__What to work on__. Beneath this task are records; print exactly the stretch of them from the line with "(41_data_io.md R130); a" through the line with "fault record names", both ends included.

__Data excerpts__.
-- ==== Sys2Proof/Machine/Dispatch.lean ====
section
/-! DEFINITION. The execute phase: one arm per instruction, no wildcard (40_cycle.md R114, R118). -/

namespace Sys2Proof.Machine

def exec (i : Instr) (s : State) : Host.Outcome State Fault Refusal :=
  match i with
  | .hlt => Sys2Proof.Machine.execHlt s
  | .ldi n imm => Sys2Proof.Machine.execLdi n imm s
  | .prn n => Sys2Proof.Machine.execPrn n s
  | .add a b => Sys2Proof.Machine.execAdd a b s
  | .mul a b => Sys2Proof.Machine.execMul a b s
  | .cmp a b => Sys2Proof.Machine.execCmp a b s
  | .push n => Sys2Proof.Machine.execPush n s
  | .pop n => Sys2Proof.Machine.execPop n s
  | .call n => Sys2Proof.Machine.execCall n s
  | .ret => Sys2Proof.Machine.execRet s
  | .jmp n => Sys2Proof.Machine.execJmp n s
  | .jeq n => Sys2Proof.Machine.execJeq n s
  | .jne n => Sys2Proof.Machine.execJne n s

end Sys2Proof.Machine
end

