-- ==== Sys2Proof/Decode.lean ====
section
/-! DEFINITION. Decoding and encoding (30_encoding.md). The decoder matches the whole opcode byte against
`OPCODE_MAP` (R86) and never reads fields of it (R85); it is total and rejects by name. -/

namespace Sys2Proof

/-- The default of `OPCODE_MAP`: the table of 30_encoding.md R84. PRESUMED (log entry 1, unsafe): the spec takes
these values from general knowledge of the LS-8 machine (D1). -/
def defaultOpcodeMap : OpcodeMap
  | .hlt => 0x01
  | .ldi => 0x82
  | .prn => 0x47
  | .add => 0xA0
  | .mul => 0xA2
  | .cmp => 0xA7
  | .push => 0x45
  | .pop => 0x46
  | .call => 0x50
  | .ret => 0x11
  | .jmp => 0x54
  | .jeq => 0x55
  | .jne => 0x56

/-- The instruction length in bytes of a format (30_encoding.md R81). -/
def Format.length : Format → Nat
  | .f1 => 1
  | .f2r => 2
  | .f3i => 3
  | .f3rr => 3

/-- The instruction length in bytes, told by the opcode alone (30_encoding.md R81, R89). -/
def Instr.length (i : Instr) : Nat := i.mnemonic.format.length

/-- The three bytes read on every step (30_encoding.md R80). -/
structure Window where
  /-- byte 0, at pc: the opcode -/
  op : Byte
  /-- byte 1, at pc + 1: operand A -/
  a : Byte
  /-- byte 2, at pc + 2: operand B -/
  b : Byte
  deriving DecidableEq, Repr

/-- Why bytes are no instruction. -/
inductive DecodeError where
  /-- The opcode byte is none of the thirteen of `OPCODE_MAP` (30_encoding.md R86). Safe: the step takes the
  InvalidOpcode fault the spec gives it. -/
  | invalidOpcode (op : Byte)
  /-- Fewer than the three bytes of the fetch window were given. DESIGN CHOICE (log entry 9, safe): only a caller
  of `decode` on a short list meets it, since a step always has the whole window. -/
  | truncated
  deriving DecidableEq, Repr

/-- The mnemonic whose byte is exactly `op`, if there is one (30_encoding.md R86). -/
def OpcodeMap.lookup (m : OpcodeMap) (op : Byte) : Option Mnemonic :=
  Mnemonic.all.find? fun k => m k == op

/-- The instruction a mnemonic and the two operand bytes make; bytes it does not use are ignored
(30_encoding.md R81, R88). -/
def Mnemonic.toInstr (k : Mnemonic) (a b : Byte) : Instr :=
  match k with
  | .hlt => .hlt
  | .ldi => .ldi a b
  | .prn => .prn a
  | .add => .add a b
  | .mul => .mul a b
  | .cmp => .cmp a b
  | .push => .push a
  | .pop => .pop a
  | .call => .call a
  | .ret => .ret
  | .jmp => .jmp a
  | .jeq => .jeq a
  | .jne => .jne a

/-- Decoding of a fetch window (30_encoding.md R86, 40_cycle.md R112). -/
def decodeWindow (m : OpcodeMap) (w : Window) : Except DecodeError Instr :=
  match m.lookup w.op with
  | some k => .ok (k.toInstr w.a w.b)
  | none => .error (.invalidOpcode w.op)

/-- Decoding of the instruction at the head of any bytes. -/
def decode (m : OpcodeMap) : List Byte → Except DecodeError Instr
  | op :: a :: b :: _ => decodeWindow m ⟨op, a, b⟩
  | _ => .error .truncated

/-- The fetch window of a word numbered as spec/opcode_table.json numbers it: byte 0 is bits 7..0, byte 1 bits
15..8, byte 2 bits 23..16; the bits from `nbits` up are 0. -/
def windowOfWord (nbits w : Nat) : Window :=
  let v := w % 2 ^ nbits
  ⟨BitVec.ofNat 8 v, BitVec.ofNat 8 (v / 256), BitVec.ofNat 8 (v / 65536)⟩

/-- The instruction the decoder reads, with the default map, from a word of `nbits` bits of the opcode table. -/
def decodeTableWord (nbits w : Nat) : Option Instr :=
  match decodeWindow defaultOpcodeMap (windowOfWord nbits w) with
  | .ok i => some i
  | .error _ => none

/-- The bytes of an instruction (30_encoding.md R92), for any map: the opcode byte, then its operand bytes. -/
def encode (m : OpcodeMap) (i : Instr) : List Byte := m i.mnemonic :: i.operandBytes

/-- The name as the assembly writes it (30_encoding.md R84, R90). -/
def Mnemonic.text : Mnemonic → String
  | .hlt => "HLT"
  | .ldi => "LDI"
  | .prn => "PRN"
  | .add => "ADD"
  | .mul => "MUL"
  | .cmp => "CMP"
  | .push => "PUSH"
  | .pop => "POP"
  | .call => "CALL"
  | .ret => "RET"
  | .jmp => "JMP"
  | .jeq => "JEQ"
  | .jne => "JNE"

/-- A register operand in assembly: `R0` to `R7` (30_encoding.md R90). -/
def registerText (v : Byte) : String := "R" ++ toString v.toNat

/-- The assembly text of an instruction: the mnemonic, then its operands separated by commas, registers as Rn and
the immediate in decimal (00_scope.md R13, 30_encoding.md R90). -/
def Instr.assembly (i : Instr) : String :=
  match i with
  | .ldi n imm => i.mnemonic.text ++ " " ++ registerText n ++ "," ++ toString imm.toNat
  | _ =>
    match i.registerOperands with
    | [] => i.mnemonic.text
    | v :: vs => vs.foldl (fun t u => t ++ "," ++ registerText u) (i.mnemonic.text ++ " " ++ registerText v)

end Sys2Proof
end

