-- ==== Sys2Proof/Safety.lean ====
section
/-! DEFINITION. The end of a run and the invariant of the machine, in the terms the statements use. -/

namespace Sys2Proof.Machine

/-- A run has ended: status is Halted or Faulted (40_cycle.md R122). -/
def State.ended (s : State) : Bool := !s.isRunning

/-- The successful end: Halted, with no fault recorded (40_cycle.md R122). -/
def State.succeeded (s : State) : Bool := decide (s.status = .halted)

/-- An unbounded `run()` from `s` ends in `t` (40_cycle.md R120, R122). A run need not end
(70_reset_and_hazards.md R273). -/
def Ends (m : OpcodeMap) (s t : State) : Prop :=
  ∃ fuel, runWith m fuel s = .next t ∧ t.ended = true

/-- At most one of E, L, G is set (10_state.md R30). -/
def Flags.exclusive (f : Flags) : Bool := !(f.e && f.l) && !(f.e && f.g) && !(f.l && f.g)

/-- A cause is one the state can have raised (60_exceptions.md R221 to R224): the address is 256, of a fetch near
the end of memory or a pop at sp = 256, or −1, of a push at sp = 0; the operand byte is above 7 and stands behind
the opcode; the ALU's own fault never arises; the opcode byte stands at pc and is not in the map. -/
def Fault.explainedBy (m : OpcodeMap) (s : State) : Fault → Bool
  | .addressOutOfRange a =>
    (decide (a = 256) && (decide (254 ≤ s.pc) || decide (s.sp = 256))) ||
      (decide (a = -1) && decide (s.sp = 0))
  | .registerOutOfRange v =>
    decide (7 < v.toNat) && decide (s.pc ≤ 253) &&
      (s.mem.read (s.pc + 1) == v || s.mem.read (s.pc + 2) == v)
  | .unsupportedALUOperation _ => false
  | .invalidOpcode op =>
    decide (s.pc ≤ 253) && s.mem.read s.pc == op && m.lookup op == none

/-- The status fits the rest of the state: a halted engine's pc is the address of its HLT (41_data_io.md R130); a
fault record names the pc, and its cause is explained by the state, which no later step changes. -/
def State.statusFits (m : OpcodeMap) (s : State) : Bool :=
  match s.status with
  | .running => true
  | .halted => decide (s.pc ≤ 253) && m.lookup (s.mem.read s.pc) == some .hlt
  | .faulted r => decide (r.pc = s.pc) && r.cause.explainedBy m s

/-- The machine's invariant: memory in canonical form, pc and sp in [0,256] (10_state.md R27, R28), flags mutually
exclusive (R30), and a status that fits. -/
abbrev Inv (m : OpcodeMap) (s : State) : Prop :=
  s.mem.wf = true ∧ s.pc ≤ 256 ∧ s.sp ≤ 256 ∧ s.flags.exclusive = true ∧ s.statusFits m = true

end Sys2Proof.Machine
end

__Exercise solution__.
/-- The status fits the rest of the state: a halted engine's pc is the address of its HLT (41_data_io.md R130); a
fault record names the pc, and its cause is explained by the state, which no later step changes. -/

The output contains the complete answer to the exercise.